NASA has released video taken by the Perseverance landing module and rover showing the famous “seven minutes of terror” in a bracing first-person perspective. The images sent back Friday were just a teaser — this is the full experience, and the first video of a Mars landing ever captured.
A full description of the rover’s descent and mission can be found here, but briefly stated here’s what happened:
After decelerating in the atmosphere interplanetary velocity, the heat shield is jettisoned and the parachute deployed. Beneath the heat shield are a number of cameras and instruments, which scanned the landscape to find a good landing spot. At a certain altitude and speed the parachute is detached and the “jetpack” lower stage takes over, using rockets to maneuver towards the landing area. At about 70 feet above the surface the “sky crane” dangles the rover itself out of the lander and softly plops it down on the ground before the jetpack flies off to crash at a safe distance.
The whole process takes about seven minutes, the last few seconds of which which are an especially white-knuckle ride.
While previous rovers sent back lots of telemetry and some imagery, this level of visual documentation is a first. Even Insight, launched in 2018, wasn’t able to send back this kind of footage.
“This is the first time we’ve actually been able to capture an event like the landing of a spacecraft on Mars,” said Mike Watkins, head of JPL, at a press conference. “These are really amazing videos, we all binge watched them over the weekend if you can call a one-minute video binge watching. We will learn something by looking at the performance of the vehicle in these videos but a lot of it is also to bring you along on our journey.”
The team discussed the entry, descent and landing camera system or EDL cams, which were made both to monitor how the process went and to provide the visceral experience that the whole team craved.
“I don’t know about you, but it is unlikely at this point in my career that I will pilot a spacecraft down to the surface of Mars,” said Matt Wallace, deputy project manager of Perseverance at JPL. “But when you see this imagery I think you will feel like you are getting a glimpse into what it would be like to land successfully in Jezero Crater with Perseverance.”
There were upward-facing cameras on the capsule, jetpack and rover, and downward-facing cameras on the latter two as well, providing shots in both directions for practically the whole process. This image of the heat shield falling away feels iconic already — revealing the desert landscape of Mars much like film we’ve seen of Apollo landings on the moon:
You can see the whole thing below:
Over 30 gigabytes of imagery were captured of the descent, even though one of the cameras failed when the parachute deployed. Sending data back (via Mars orbiters overhead) is a slow process at first, about a 2 megabit connection (still incredibly fast compared with old systems) that slowly gets stepped up to multiples of that.

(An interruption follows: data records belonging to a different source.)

-- ==== Sys2Proof/Decode.lean ====
section
/-! DEFINITION. Instruction fields, the total decoder, the encoder and the opcode table (30_encoding.md R54 to R71). -/

namespace Sys2Proof

/-- The name of each row of spec/opcode_table.json (R57, R66). -/
inductive Mnemonic where
  | add
  | sub
  | sll
  | slt
  | sltu
  | xor
  | srl
  | sra
  | or
  | and
  | addi
  | slti
  | sltiu
  | xori
  | ori
  | andi
  | slli
  | srli
  | srai
  | lb
  | lh
  | lw
  | lbu
  | lhu
  | sb
  | sh
  | sw
  | beq
  | bne
  | blt
  | bge
  | bltu
  | bgeu
  | jal
  | jalr
  | lui
  | auipc
  deriving DecidableEq, Repr

/-- The row an instruction belongs to. -/
def Instr.mnemonic : Instr → Mnemonic
  | .add _ _ _ => .add
  | .sub _ _ _ => .sub
  | .sll _ _ _ => .sll
  | .slt _ _ _ => .slt
  | .sltu _ _ _ => .sltu
  | .xor _ _ _ => .xor
  | .srl _ _ _ => .srl
  | .sra _ _ _ => .sra
  | .or _ _ _ => .or
  | .and _ _ _ => .and
  | .addi _ _ _ => .addi
  | .slti _ _ _ => .slti
  | .sltiu _ _ _ => .sltiu
  | .xori _ _ _ => .xori
  | .ori _ _ _ => .ori
  | .andi _ _ _ => .andi
  | .slli _ _ _ => .slli
  | .srli _ _ _ => .srli
  | .srai _ _ _ => .srai
  | .lb _ _ _ => .lb
  | .lh _ _ _ => .lh
  | .lw _ _ _ => .lw
  | .lbu _ _ _ => .lbu
  | .lhu _ _ _ => .lhu
  | .sb _ _ _ => .sb
  | .sh _ _ _ => .sh
  | .sw _ _ _ => .sw
  | .beq _ _ _ => .beq
  | .bne _ _ _ => .bne
  | .blt _ _ _ => .blt
  | .bge _ _ _ => .bge
  | .bltu _ _ _ => .bltu
  | .bgeu _ _ _ => .bgeu
  | .jal _ _ => .jal
  | .jalr _ _ _ => .jalr
  | .lui _ _ => .lui
  | .auipc _ _ => .auipc

/-- The result of decoding one word (R67): an instruction, or the spec's `Unknown(w)`, the rejection by name of every
word outside the 37 rows (R70). -/
inductive Decoded where
  | instr (i : Instr)
  | unknown (w : Word)
  deriving DecidableEq, Repr

/-! ## Fields of a word (R54) -/

def opcodeField (w : Word) : BitVec 7 := w.extractLsb' 0 7

def rdField (w : Word) : RegIdx := w.extractLsb' 7 5

def funct3Field (w : Word) : BitVec 3 := w.extractLsb' 12 3

def rs1Field (w : Word) : RegIdx := w.extractLsb' 15 5

/-- `w[24:20]`: register `rs2`, or the shift amount of the I-shift format (R55). -/
def rs2Field (w : Word) : RegIdx := w.extractLsb' 20 5

def funct7Field (w : Word) : BitVec 7 := w.extractLsb' 25 7

/-! ## Immediate fields of a word (R55, R56), before extension -/

/-- I format: `w[31:20]`. -/
def immI (w : Word) : BitVec 12 := w.extractLsb' 20 12

/-- S format: `w[31:25] ++ w[11:7]`. -/
def immS (w : Word) : BitVec 12 := (w.extractLsb' 25 7 ++ w.extractLsb' 7 5).cast (by decide)

/-- B format: `w[31] ++ w[7] ++ w[30:25] ++ w[11:8] ++ 0b0`. -/
def immB (w : Word) : BitVec 13 :=
  (w.extractLsb' 31 1 ++ w.extractLsb' 7 1 ++ w.extractLsb' 25 6 ++ w.extractLsb' 8 4 ++ 0b0#1).cast (by decide)

/-- J format: `w[31] ++ w[19:12] ++ w[20] ++ w[30:21] ++ 0b0`. -/
def immJ (w : Word) : BitVec 21 :=
  (w.extractLsb' 31 1 ++ w.extractLsb' 12 8 ++ w.extractLsb' 20 1 ++ w.extractLsb' 21 10 ++ 0b0#1).cast (by decide)

/-- U format: `w[31:12]`. -/
def immU (w : Word) : BitVec 20 := w.extractLsb' 12 20

/-! ## The decoder, one function per major opcode (R58), strict in every fixed field (R68) -/

/-- OP, opcode 0x33 (R59). -/
def decodeOp (w : Word) : Option Instr :=
  if funct7Field w = 0b0000000#7 then
    match (funct3Field w).toNat with
    | 0 => some (.add (rdField w) (rs1Field w) (rs2Field w))
    | 1 => some (.sll (rdField w) (rs1Field w) (rs2Field w))
    | 2 => some (.slt (rdField w) (rs1Field w) (rs2Field w))
    | 3 => some (.sltu (rdField w) (rs1Field w) (rs2Field w))
    | 4 => some (.xor (rdField w) (rs1Field w) (rs2Field w))
    | 5 => some (.srl (rdField w) (rs1Field w) (rs2Field w))
    | 6 => some (.or (rdField w) (rs1Field w) (rs2Field w))
    | 7 => some (.and (rdField w) (rs1Field w) (rs2Field w))
    | _ => none
  else if funct7Field w = 0b0100000#7 then
    match (funct3Field w).toNat with
    | 0 => some (.sub (rdField w) (rs1Field w) (rs2Field w))
    | 5 => some (.sra (rdField w) (rs1Field w) (rs2Field w))
    | _ => none
  else none

/-- OP-IMM, opcode 0x13 (R60). -/
def decodeOpImm (w : Word) : Option Instr :=
  match (funct3Field w).toNat with
  | 0 => some (.addi (rdField w) (rs1Field w) (immI w))
  | 1 => if funct7Field w = 0b0000000#7 then some (.slli (rdField w) (rs1Field w) (rs2Field w)) else none
  | 2 => some (.slti (rdField w) (rs1Field w) (immI w))
  | 3 => some (.sltiu (rdField w) (rs1Field w) (immI w))
  | 4 => some (.xori (rdField w) (rs1Field w) (immI w))
  | 5 =>
    if funct7Field w = 0b0000000#7 then some (.srli (rdField w) (rs1Field w) (rs2Field w))
    else if funct7Field w = 0b0100000#7 then some (.srai (rdField w) (rs1Field w) (rs2Field w))
    else none
  | 6 => some (.ori (rdField w) (rs1Field w) (immI w))
  | 7 => some (.andi (rdField w) (rs1Field w) (immI w))
  | _ => none

/-- LOAD, opcode 0x03 (R61). -/
def decodeLoad (w : Word) : Option Instr :=
  match (funct3Field w).toNat with
  | 0 => some (.lb (rdField w) (rs1Field w) (immI w))
  | 1 => some (.lh (rdField w) (rs1Field w) (immI w))
  | 2 => some (.lw (rdField w) (rs1Field w) (immI w))
  | 4 => some (.lbu (rdField w) (rs1Field w) (immI w))
  | 5 => some (.lhu (rdField w) (rs1Field w) (immI w))
  | _ => none

/-- STORE, opcode 0x23 (R62). -/
def decodeStore (w : Word) : Option Instr :=
  match (funct3Field w).toNat with
  | 0 => some (.sb (rs1Field w) (rs2Field w) (immS w))
  | 1 => some (.sh (rs1Field w) (rs2Field w) (immS w))
  | 2 => some (.sw (rs1Field w) (rs2Field w) (immS w))
  | _ => none

/-- BRANCH, opcode 0x63 (R63). -/
def decodeBranch (w : Word) : Option Instr :=
  match (funct3Field w).toNat with
  | 0 => some (.beq (rs1Field w) (rs2Field w) (immB w))
  | 1 => some (.bne (rs1Field w) (rs2Field w) (immB w))
  | 4 => some (.blt (rs1Field w) (rs2Field w) (immB w))
  | 5 => some (.bge (rs1Field w) (rs2Field w) (immB w))
  | 6 => some (.bltu (rs1Field w) (rs2Field w) (immB w))
  | 7 => some (.bgeu (rs1Field w) (rs2Field w) (immB w))
  | _ => none

/-- JALR, opcode 0x67, which requires funct3 = 000 (R64). -/
def decodeJalr (w : Word) : Option Instr :=
  if funct3Field w = 0b000#3 then some (.jalr (rdField w) (rs1Field w) (immI w)) else none

/-- Selection by major opcode (R58); every other opcode selects no instruction. -/
def decodeInstr (w : Word) : Option Instr :=
  match (opcodeField w).toNat with
  | 0x33 => decodeOp w
  | 0x13 => decodeOpImm w
  | 0x03 => decodeLoad w
  | 0x23 => decodeStore w
  | 0x63 => decodeBranch w
  | 0x6F => some (.jal (rdField w) (immJ w))
  | 0x67 => decodeJalr w
  | 0x37 => some (.lui (rdField w) (immU w))
  | 0x17 => some (.auipc (rdField w) (immU w))
  | _ => none

/-- `decode(w)` (R67): total, with `Unknown(w)` for every word that selects no instruction. -/
def decode (w : Word) : Decoded :=
  match decodeInstr w with
  | some i => .instr i
  | none => .unknown w

/-! ## Decoding bytes -/

/-- The result of decoding a list of bytes: an instruction with the bytes after it, or a rejection by name. -/
inductive BytesDecoded where
  /-- The first four bytes are an instruction. -/
  | instr (i : Instr) (rest : List Byte)
  /-- The first four bytes are a word outside the 37 rows (R70). -/
  | unknown (w : Word) (rest : List Byte)
  /-- Fewer than four bytes: there is no shorter instruction (R54, R69). -/
  | truncated
  deriving DecidableEq, Repr

/-- Little-endian word of four bytes, the first at the lowest address (R40). -/
def wordOfBytes (b0 b1 b2 b3 : Byte) : Word := (b3 ++ b2 ++ b1 ++ b0).cast (by decide)

/-- Byte `k` of a word in little-endian order (R39, R40). -/
def wordByte (w : Word) (k : Nat) : Byte := w.extractLsb' (8 * k) 8

/-- The four bytes of a word, lowest address first (R40). -/
def bytesOfWord (w : Word) : List Byte := [wordByte w 0, wordByte w 1, wordByte w 2, wordByte w 3]

/-- The decoder on bytes: it always reads four (R69). -/
def decodeBytes : List Byte → BytesDecoded
  | b0 :: b1 :: b2 :: b3 :: rest =>
    match decode (wordOfBytes b0 b1 b2 b3) with
    | .instr i => .instr i rest
    | .unknown w => .unknown w rest
  | _ => .truncated

/-- The instruction the decoder reads from the bytes of a table word; bits from `nbits` up are 0. -/
def decodeTableWord (nbits w : Nat) : Option Instr :=
  match decodeBytes (bytesOfWord (BitVec.ofNat 32 (w % 2 ^ nbits))) with
  | .instr i _ => some i
  | .unknown _ _ => none
  | .truncated => none

/-! ## The encoder (R55, R56, R100): the six formats, bit 31 on the left -/

/-- R format, and the I-shift format with the shift amount in place of `rs2`. -/
def encodeR (funct7 : BitVec 7) (funct3 : BitVec 3) (opcode : BitVec 7) (rd rs1 rs2 : RegIdx) : Word :=
  (funct7 ++ rs2 ++ rs1 ++ funct3 ++ rd ++ opcode).cast (by decide)

/-- I format. -/
def encodeI (funct3 : BitVec 3) (opcode : BitVec 7) (rd rs1 : RegIdx) (imm12 : BitVec 12) : Word :=
  (imm12 ++ rs1 ++ funct3 ++ rd ++ opcode).cast (by decide)

/-- S format: `w[31:25] = imm[11:5]`, `w[11:7] = imm[4:0]`. -/
def encodeS (funct3 : BitVec 3) (opcode : BitVec 7) (rs1 rs2 : RegIdx) (imm12 : BitVec 12) : Word :=
  (imm12.extractLsb' 5 7 ++ rs2 ++ rs1 ++ funct3 ++ imm12.extractLsb' 0 5 ++ opcode).cast (by decide)

/-- B format: `w[31] = imm[12]`, `w[30:25] = imm[10:5]`, `w[11:8] = imm[4:1]`, `w[7] = imm[11]`. -/
def encodeB (funct3 : BitVec 3) (opcode : BitVec 7) (rs1 rs2 : RegIdx) (imm13 : BitVec 13) : Word :=
  (imm13.extractLsb' 12 1 ++ imm13.extractLsb' 5 6 ++ rs2 ++ rs1 ++ funct3 ++ imm13.extractLsb' 1 4 ++
    imm13.extractLsb' 11 1 ++ opcode).cast (by decide)

/-- U format: `w[31:12] = imm20`. -/
def encodeU (opcode : BitVec 7) (rd : RegIdx) (imm20 : BitVec 20) : Word := (imm20 ++ rd ++ opcode).cast (by decide)

/-- J format: `w[31] = imm[20]`, `w[30:21] = imm[10:1]`, `w[20] = imm[11]`, `w[19:12] = imm[19:12]`. -/
def encodeJ (opcode : BitVec 7) (rd : RegIdx) (imm21 : BitVec 21) : Word :=
  (imm21.extractLsb' 20 1 ++ imm21.extractLsb' 1 10 ++ imm21.extractLsb' 11 1 ++ imm21.extractLsb' 12 8 ++ rd ++
    opcode).cast (by decide)

/-- The word of an instruction (R100); for a well-formed one `decode` reads it back. -/
def encode : Instr → Word
  | .add rd rs1 rs2 => encodeR 0b0000000#7 0b000#3 0x33#7 rd rs1 rs2
  | .sub rd rs1 rs2 => encodeR 0b0100000#7 0b000#3 0x33#7 rd rs1 rs2
  | .sll rd rs1 rs2 => encodeR 0b0000000#7 0b001#3 0x33#7 rd rs1 rs2
  | .slt rd rs1 rs2 => encodeR 0b0000000#7 0b010#3 0x33#7 rd rs1 rs2
  | .sltu rd rs1 rs2 => encodeR 0b0000000#7 0b011#3 0x33#7 rd rs1 rs2
  | .xor rd rs1 rs2 => encodeR 0b0000000#7 0b100#3 0x33#7 rd rs1 rs2
  | .srl rd rs1 rs2 => encodeR 0b0000000#7 0b101#3 0x33#7 rd rs1 rs2
  | .sra rd rs1 rs2 => encodeR 0b0100000#7 0b101#3 0x33#7 rd rs1 rs2
  | .or rd rs1 rs2 => encodeR 0b0000000#7 0b110#3 0x33#7 rd rs1 rs2
  | .and rd rs1 rs2 => encodeR 0b0000000#7 0b111#3 0x33#7 rd rs1 rs2
  | .addi rd rs1 imm12 => encodeI 0b000#3 0x13#7 rd rs1 imm12
  | .slti rd rs1 imm12 => encodeI 0b010#3 0x13#7 rd rs1 imm12
  | .sltiu rd rs1 imm12 => encodeI 0b011#3 0x13#7 rd rs1 imm12
  | .xori rd rs1 imm12 => encodeI 0b100#3 0x13#7 rd rs1 imm12
  | .ori rd rs1 imm12 => encodeI 0b110#3 0x13#7 rd rs1 imm12
  | .andi rd rs1 imm12 => encodeI 0b111#3 0x13#7 rd rs1 imm12
  | .slli rd rs1 shamt => encodeR 0b0000000#7 0b001#3 0x13#7 rd rs1 shamt
  | .srli rd rs1 shamt => encodeR 0b0000000#7 0b101#3 0x13#7 rd rs1 shamt
  | .srai rd rs1 shamt => encodeR 0b0100000#7 0b101#3 0x13#7 rd rs1 shamt
  | .lb rd rs1 imm12 => encodeI 0b000#3 0x03#7 rd rs1 imm12
  | .lh rd rs1 imm12 => encodeI 0b001#3 0x03#7 rd rs1 imm12
  | .lw rd rs1 imm12 => encodeI 0b010#3 0x03#7 rd rs1 imm12
  | .lbu rd rs1 imm12 => encodeI 0b100#3 0x03#7 rd rs1 imm12
  | .lhu rd rs1 imm12 => encodeI 0b101#3 0x03#7 rd rs1 imm12
  | .sb rs1 rs2 imm12 => encodeS 0b000#3 0x23#7 rs1 rs2 imm12
  | .sh rs1 rs2 imm12 => encodeS 0b001#3 0x23#7 rs1 rs2 imm12
  | .sw rs1 rs2 imm12 => encodeS 0b010#3 0x23#7 rs1 rs2 imm12
  | .beq rs1 rs2 imm13 => encodeB 0b000#3 0x63#7 rs1 rs2 imm13
  | .bne rs1 rs2 imm13 => encodeB 0b001#3 0x63#7 rs1 rs2 imm13
  | .blt rs1 rs2 imm13 => encodeB 0b100#3 0x63#7 rs1 rs2 imm13
  | .bge rs1 rs2 imm13 => encodeB 0b101#3 0x63#7 rs1 rs2 imm13
  | .bltu rs1 rs2 imm13 => encodeB 0b110#3 0x63#7 rs1 rs2 imm13
  | .bgeu rs1 rs2 imm13 => encodeB 0b111#3 0x63#7 rs1 rs2 imm13
  | .jal rd imm21 => encodeJ 0x6F#7 rd imm21
  | .jalr rd rs1 imm12 => encodeI 0b000#3 0x67#7 rd rs1 imm12
  | .lui rd imm20 => encodeU 0x37#7 rd imm20
  | .auipc rd imm20 => encodeU 0x17#7 rd imm20

/-! ## The opcode table (R66) -/

/-- One row of spec/opcode_table.json: a word `w` is that instruction exactly when `w &&& mask = pattern`. -/
structure OpcodeRow where
  mnemonic : Mnemonic
  mask : Word
  pattern : Word
  deriving DecidableEq, Repr

/-- `w & mask = match` (R66). -/
def OpcodeRow.selects (r : OpcodeRow) (w : Word) : Bool := w &&& r.mask == r.pattern

/-- Rows of opcode_table.json: R format (R59). -/
def rtypeRows : List OpcodeRow :=
  [ ⟨.add, 0xFE00707F#32, 0x00000033#32⟩
  , ⟨.sub, 0xFE00707F#32, 0x40000033#32⟩
  , ⟨.sll, 0xFE00707F#32, 0x00001033#32⟩
  , ⟨.slt, 0xFE00707F#32, 0x00002033#32⟩
  , ⟨.sltu, 0xFE00707F#32, 0x00003033#32⟩
  , ⟨.xor, 0xFE00707F#32, 0x00004033#32⟩
  , ⟨.srl, 0xFE00707F#32, 0x00005033#32⟩
  , ⟨.sra, 0xFE00707F#32, 0x40005033#32⟩
  , ⟨.or, 0xFE00707F#32, 0x00006033#32⟩
  , ⟨.and, 0xFE00707F#32, 0x00007033#32⟩ ]

/-- Rows of opcode_table.json: I and I-shift format (R60). -/
def itypeRows : List OpcodeRow :=
  [ ⟨.addi, 0x0000707F#32, 0x00000013#32⟩
  , ⟨.slti, 0x0000707F#32, 0x00002013#32⟩
  , ⟨.sltiu, 0x0000707F#32, 0x00003013#32⟩
  , ⟨.xori, 0x0000707F#32, 0x00004013#32⟩
  , ⟨.ori, 0x0000707F#32, 0x00006013#32⟩
  , ⟨.andi, 0x0000707F#32, 0x00007013#32⟩
  , ⟨.slli, 0xFE00707F#32, 0x00001013#32⟩
  , ⟨.srli, 0xFE00707F#32, 0x00005013#32⟩
  , ⟨.srai, 0xFE00707F#32, 0x40005013#32⟩ ]

/-- Rows of opcode_table.json: loads (R61). -/
def loadRows : List OpcodeRow :=
  [ ⟨.lb, 0x0000707F#32, 0x00000003#32⟩
  , ⟨.lh, 0x0000707F#32, 0x00001003#32⟩
  , ⟨.lw, 0x0000707F#32, 0x00002003#32⟩
  , ⟨.lbu, 0x0000707F#32, 0x00004003#32⟩
  , ⟨.lhu, 0x0000707F#32, 0x00005003#32⟩ ]

/-- Rows of opcode_table.json: stores (R62). -/
def storeRows : List OpcodeRow :=
  [ ⟨.sb, 0x0000707F#32, 0x00000023#32⟩
  , ⟨.sh, 0x0000707F#32, 0x00001023#32⟩
  , ⟨.sw, 0x0000707F#32, 0x00002023#32⟩ ]

/-- Rows of opcode_table.json: branches (R63). -/
def branchRows : List OpcodeRow :=
  [ ⟨.beq, 0x0000707F#32, 0x00000063#32⟩
  , ⟨.bne, 0x0000707F#32, 0x00001063#32⟩
  , ⟨.blt, 0x0000707F#32, 0x00004063#32⟩
  , ⟨.bge, 0x0000707F#32, 0x00005063#32⟩
  , ⟨.bltu, 0x0000707F#32, 0x00006063#32⟩
  , ⟨.bgeu, 0x0000707F#32, 0x00007063#32⟩ ]

/-- Rows of opcode_table.json: jumps and upper immediates (R64, R65). -/
def jumpAndUpperRows : List OpcodeRow :=
  [ ⟨.jal, 0x0000007F#32, 0x0000006F#32⟩
  , ⟨.jalr, 0x0000707F#32, 0x00000067#32⟩
  , ⟨.lui, 0x0000007F#32, 0x00000037#32⟩
  , ⟨.auipc, 0x0000007F#32, 0x00000017#32⟩ ]

/-- The complete table (R66): 37 rows. -/
def opcodeTable : List OpcodeRow :=
  rtypeRows ++ itypeRows ++ loadRows ++ storeRows ++ branchRows ++ jumpAndUpperRows

end Sys2Proof
end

Practically every frame of the video offers new information about the process of landing on Mars — for instance, one of the springs used to eject the heat shield can be seen to have disconnected, though it didn’t affect the process. All the footage has been and no doubt will continue to be scrutinized for other insights.
In addition to these amazing landing videos, Perseverance has sent back a number of full-color images taken by its navigation cameras, though not all of its systems are up and running yet. The team stitched together the first images of Perseverance inspecting itself and its surroundings to form this panorama:
We’ll have many, many more images soon as the team processes and uploads them.
As a parting “gift,” the team provided the remarkable first sound recording from the surface of Mars; they hoped that this would both provide new insights and also let anyone who can’t see the images experience the landing in a different way.
The EDL system included a microphone to capture the sound of the landing, but sadly it didn’t work during the descent. It is, however, working perfectly well on the surface and has now captured the ambience of the red planet — and while the sound of a gust of wind may not be particularly alien, it’s incredible to think that this truly is wind blowing across another world.